I actually not sure how to use instance in model.py and how to pass path to def get_file_path. 我实际上不确定如何在model.py中使用实例以及如何将路径传递给def get_file_path。 Specifically, What I want is that pass the file path from the function in views.py.
具体来说,我想要的是从views.py中的函数传递文件路径。 For example, when I call something like docfile.save(filepath) , it will be saved in that filepath in django.
例如,当我调用docfile.save(filepath)之类的东西时,它将保存在django中的该文件路径中。 Can you help me for this?
你可以帮帮我吗?
An example: 一个例子:
docfile.save(path1)
it will be saved in /path1/file_name
Note: path1 could be anything and it is not related to any model field. 注意:path1可以是任何内容,它与任何模型字段无关。
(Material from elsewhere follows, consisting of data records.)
-- ==== Sys2Proof/Machine/Envelope.lean ====
section
/-! DEFINITION. The envelope state machine (`41_envelope.md`): ENV.KON, ENV.KOFF, ENV.TICK. -/

namespace Sys2Proof.Machine

/-- `ENV.KON` (R161): level 0, Attack, from any mode. -/
def Envelope.keyOn (e : Envelope) : Envelope := { e with level := 0, mode := .attack }

/-- `ENV.KOFF` (R162): Release, from any mode, the level kept. -/
def Envelope.keyOff (e : Envelope) : Envelope := { e with mode := .release }

/-- (Release, 0): the auto-silence (R195) and the soft reset (R238). -/
def Envelope.silence (e : Envelope) : Envelope := { e with mode := .release, level := 0 }

/-- The exponential decrease of Decay, Sustain and GAIN.EXPDEC (R167, R168, R169). -/
def expDecrease (level : Int) : Int := level - 1 - asr (level - 1) 8

/-- Attack (R166, D15): the candidate level and the rate index, by ADSR1. -/
def attackOf (cfg : Config) (adsr1 : Byte) (level : Level) : Int × Nat :=
  let rate := attackRate (adsr1.extractLsb' 0 4)
  configured cfg.attack (adsr1, level)
    ((level.toNat : Int) + (if rate < 31 then attackStep else attackStepFast), rate)

/-- Decay (R167, D16): the candidate level and the rate index, by ADSR1. -/
def decayOf (cfg : Config) (adsr1 : Byte) (level : Level) : Int × Nat :=
  configured cfg.decay (adsr1, level) (expDecrease level.toNat, decayRate (adsr1.extractLsb' 4 3))

/-- Sustain (R168, D16): the candidate level and the rate index, by ADSR2. -/
def sustainOf (cfg : Config) (adsr2 : Byte) (level : Level) : Int × Nat :=
  configured cfg.sustain (adsr2, level) (expDecrease level.toNat, sustainRate adsr2)

/-- The shape that a GAIN byte selects (R169): the candidate level and the rate index. -/
def gainShape (g : Byte) (level : Int) : Int × Nat :=
  if g.getLsbD 7 then
    ((match (g.extractLsb' 5 2).toNat with
      | 0 => level - gainStepSize
      | 1 => expDecrease level
      | 2 => level + gainStepSize
      | _ => level + (if level < bentThreshold then gainStepSize else gainStepBent)),
     (g.extractLsb' 0 5).toNat)
  else (((g.extractLsb' 0 7).toNat : Int) * 16, 31)

/-- `gain_step(g, level)` (R169, D18). -/
def gainStep (cfg : Config) (g : Byte) (level : Level) : Int × Nat :=
  configured cfg.gain (g, level) (gainShape g level.toNat)

/-- The level after a tick in Release (R164, D17). -/
def releaseOf (cfg : Config) (level : Level) : Level :=
  configured cfg.release level (BitVec.ofInt 11 (max ((level.toNat : Int) - releaseStep) 0))

/-- The mode of a configured exit phase (R165). -/
def AdsrPhase.mode : AdsrPhase → EnvMode
  | .attack => .attack
  | .decay => .decay
  | .sustain => .sustain

/-- The test of the sustain threshold (R170, D16), by the configured comparison (U8). -/
def reachesSustain (cfg : Config) (env : Int) (adsr2 : Byte) : Bool :=
  configured cfg.threshold (env, adsr2)
    (match cfg.sustainCompare with
     | .le => asr env 8 ≤ (sustainLevel adsr2 : Int)
     | .eq => asr env 8 = (sustainLevel adsr2 : Int))

/-- What a tick has worked out before the range clamp: mode, candidate level, rate index. -/
structure Candidate where
  mode : EnvMode
  env  : Int
  rate : Nat
  deriving DecidableEq, Repr

/-- The ADSR half of the tick (R165 to R168, R170). The sustain threshold is tested on the candidate, and the
rate of that tick is still the decay rate (R170). -/
def adsrCandidate (cfg : Config) (e : Envelope) : Candidate :=
  let mode := if e.mode = .directGain then AdsrPhase.mode cfg.gainExitMode else e.mode
  match mode with
  | .attack =>
    let r := attackOf cfg e.adsr1 e.level
    { mode := .attack, env := r.1, rate := r.2 }
  | .decay =>
    let r := decayOf cfg e.adsr1 e.level
    { mode := if reachesSustain cfg r.1 e.adsr2 then .sustain else .decay
      env := r.1
      rate := r.2 }
  | m =>
    let r := sustainOf cfg e.adsr2 e.level
    { mode := m, env := r.1, rate := r.2 }

/-- The GAIN half of the tick (R165, R169). -/
def gainCandidate (cfg : Config) (e : Envelope) : Candidate :=
  { mode := .directGain
    env := (gainStep cfg e.gain e.level).1
    rate := (gainStep cfg e.gain e.level).2 }

/-- Whether the ADSR fields govern (R165, D13): bit 7 of ADSR1 (R35, R99). -/
def adsrGoverns (cfg : Config) (adsr1 : Byte) : Bool := configured cfg.governs adsr1 (adsr1.getLsbD 7)

/-- The register that governs (R165) gives the candidate. -/
def candidate (cfg : Config) (e : Envelope) : Candidate :=
  if adsrGoverns cfg e.adsr1 then adsrCandidate cfg e else gainCandidate cfg e

/-- The range clamp (R171, D15): an Attack whose candidate leaves the range goes to Decay. -/
def clampCandidate (cfg : Config) (c : Candidate) : Candidate :=
  let r := configured cfg.levelClamp (c.mode, c.env)
    (if levelMax < c.env ∨ c.env < 0 then
      (if c.mode = .attack then .decay else c.mode, if c.env < 0 then 0 else levelMax)
     else (c.mode, c.env))
  { mode := r.1, env := r.2, rate := c.rate }

/-- The commit (R172, D19): the mode follows the candidate at every tick and the level only when the rate
fires. -/
def commitCandidate (cfg : Config) (fired : Bool) (e : Envelope) (c : Candidate) : EnvMode × Level :=
  configured cfg.commit (fired, (e.mode, e.level), (c.mode, c.env))
    (c.mode, if fired then BitVec.ofInt 11 c.env else e.level)

/-- `ENV.TICK counter` (R163): in Release, R164; else the candidate, clamped and committed. -/
def Envelope.tick (cfg : Config) (counter : Counter) (e : Envelope) : Envelope :=
  if e.mode = .release then { e with level := releaseOf cfg e.level }
  else
    let c := clampCandidate cfg (candidate cfg e)
    let r := commitCandidate cfg (fires cfg c.rate counter.toNat) e c
    { e with mode := r.1, level := r.2 }

/-! ### The operations, on the selected voice's envelope -/

/-- `ENV.TICK` (R163). -/
def execEnvTick (counter : Counter) (s : State) : Host.Outcome State Fault Refusal :=
  .next (s.withSelEnv (s.selVoice.env.tick s.cfg counter))

/-- `ENV.KON` (R161). -/
def execEnvKon (s : State) : Host.Outcome State Fault Refusal :=
  .next (s.withSelEnv s.selVoice.env.keyOn)

/-- `ENV.KOFF` (R162). -/
def execEnvKoff (s : State) : Host.Outcome State Fault Refusal :=
  .next (s.withSelEnv s.selVoice.env.keyOff)

end Sys2Proof.Machine
end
You could for example have an extra field (eg path
) on the model that specifies the path which you could then access via instance.path
in get_file_path
. 例如,您可以在模型上有一个额外的字段(例如
path
),指定您可以通过get_file_path
instance.path
访问的路径。 You can't access arguments to save
in this function. 您无法访问要在此函数中
save
参数。
You can write a custom file field. 您可以编写自定义文件字段。
class MyFieldField(FileField):
def get_path(self, attname):
return 'path/to/%d' % self.id
def contribute_to_class(self, cls, name):
super(MyFileField, self).contribute_to_class(cls, name)
dispatcher.connect(self._post_init, signals.post_init, sender=cls)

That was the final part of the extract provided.